Great shot ! tho its a bottle-neck setup.


----------



## James Crane (Dec 9, 2014)

WoodPigeon said:


> Great shot ! tho its a bottle-neck setup.


define bottle neck setup?


----------



## zippo (Jul 9, 2014)

James Crane said:


> WoodPigeon said:
> 
> 
> > Great shot ! tho its a bottle-neck setup.
> ...


its a metaphor, the large down part of the bottle is the strong band and the upper small part is the too lite ammo.


----------



## James Crane (Dec 9, 2014)

WoodPigeon said:


> James Crane said:
> 
> 
> > WoodPigeon said:
> ...


ah i understand yea i switched my setup. posted the picture a few replys up if you didnt see it


----------



## zippo (Jul 9, 2014)

ohh i didnt read i just saw the picture and thought that you were showing off


----------



## wll (Oct 4, 2014)

James Crane said:


> 30mm-15mm-11inch cut double theraband gold 9.5mm steel kept the tail gave the squirrel to my grandpa.
> 
> My bands were tearing at the pouch [i stopped using constrictor knots now] so i unwrapped one of my bands bit off some of the fork tie wrapped it around the constrictor knot just so i could get a few more shots off and ended up bagging this guy :]
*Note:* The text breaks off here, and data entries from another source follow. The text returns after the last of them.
-- ==== Sys2Proof/Machine/Ops.lean ====
section
/-! DEFINITION. The named operations the commands share: the data window `DIN` (R37 to R39), the byte files `PBUF` and
`DIGEST_B` (R24, R28), raising a fault (R112) and the soft reset that releases it (R101, R114). -/
namespace Sys2Proof.Machine

/-- The window as data: offsets strictly rising, so that equal windows are equal lists. An unlisted byte has no value
(R39), so no entry can equal what it reads as. -/
abbrev dinWf (m : List Host.Cell) : Prop := m.Pairwise fun x y => x.1 < y.1

/-- The byte at a `DIN` offset; none where the host has not written it since hardware reset (R39). -/
def dinByte : List Host.Cell → Nat → Option Byte
  | [], _ => none
  | (b, v) :: m, a => if a = b then some v else dinByte m a

/-- `DIN[a] <- v`, keeping the list sorted. -/
def dinSet : List Host.Cell → Nat → Byte → List Host.Cell
  | [], a, v => [(a, v)]
  | (b, x) :: m, a, v => if a < b then (a, v) :: (b, x) :: m else if a = b then (a, v) :: m else (b, x) :: dinSet m a v

/-- The bytes `vs` written from offset `a` up. -/
def dinStore (m : List Host.Cell) (a : Nat) : List Byte → List Host.Cell
  | [] => m
  | v :: vs => dinStore (dinSet m a v) (a + 1) vs

/-- `MemWrite(a, n, v)` (R37): byte `k` is `v[8k+7:8k]` (R36). -/
def memWrite (m : List Host.Cell) (a n : Nat) (v : U32) : List Host.Cell := dinStore m a (leBytes n v)

/-- `MemRead(a, n)` (R38): the bytes `DIN[a .. a+n)`, where all of them have been written (R39). -/
def memRead (m : List Host.Cell) (a : Nat) : Nat → Option (List Byte)
  | 0 => some []
  | n + 1 => (dinByte m a).bind fun b => (memRead m (a + 1) n).map fun bs => b :: bs

/-- A byte file with `bs` written from index `i` up; bytes past its end are dropped. -/
def overwrite {n : Nat} (file : Vector Byte n) (i : Nat) (bs : List Byte) : Vector Byte n :=
  Vector.ofFn fun k =>
    if i ≤ k.val ∧ k.val < i + bs.length then bs.getD (k.val - i) 0 else file[k.val]

/-- `d ++ (16 - DL(ALG)) zero bytes` (R102). -/
def digestFile (d : List Byte) : Vector Byte 16 := overwrite (Vector.replicate 16 0) 0 d

/-- `raise F(w)` (R112): `ERR` and `ERR_CMD`, and the model's record of R115; no other state changes, and there is no
vector, handler or saved context. -/
def State.raise (s : State) (f : ArchFault) (w : U32) : State :=
  { s with err := some f, errCmd := w, faultRecord := true }

/-- What an illegal word does (R107, R111): dropped while locked, else `IllegalCommand`. -/
def State.raiseIllegal (s : State) (w : U32) : State := if s.locked then s else s.raise .illegal w

/-- `SOFT_RESET` (R101): the post-construction state, which also releases the lock (R114). -/
def State.softReset (s : State) : State :=
  { s with
    acc := initAccs s.alg s.aseed
    totalLen := 0
    pbuf := Vector.replicate 32 0
    pcount := 0
    final := false
    digest := Vector.replicate 16 0
    err := none
    errCmd := 0 }

end Sys2Proof.Machine
end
I don't see the squirrel ?

wll


----------



## James Crane (Dec 9, 2014)

wll said:


> I don't see the squirrel ?
> 
> 30mm-15mm-11inch cut double theraband gold 9.5mm steel kept the tail gave the squirrel to my grandpa.
> 
> ...


hes laying in the grass they're kind of the same colour


----------



## THWACK! (Nov 25, 2010)

Crimson Owl said:


> Digging the hair and glasses dude! Nice shot btw


He's a Candian hippie, a/k/a "Canippie".


----------



## THWACK! (Nov 25, 2010)

Crimson Owl said:


> Digging the hair and glasses dude! Nice shot btw


What's that revolutionary's name? Che Chevara??


----------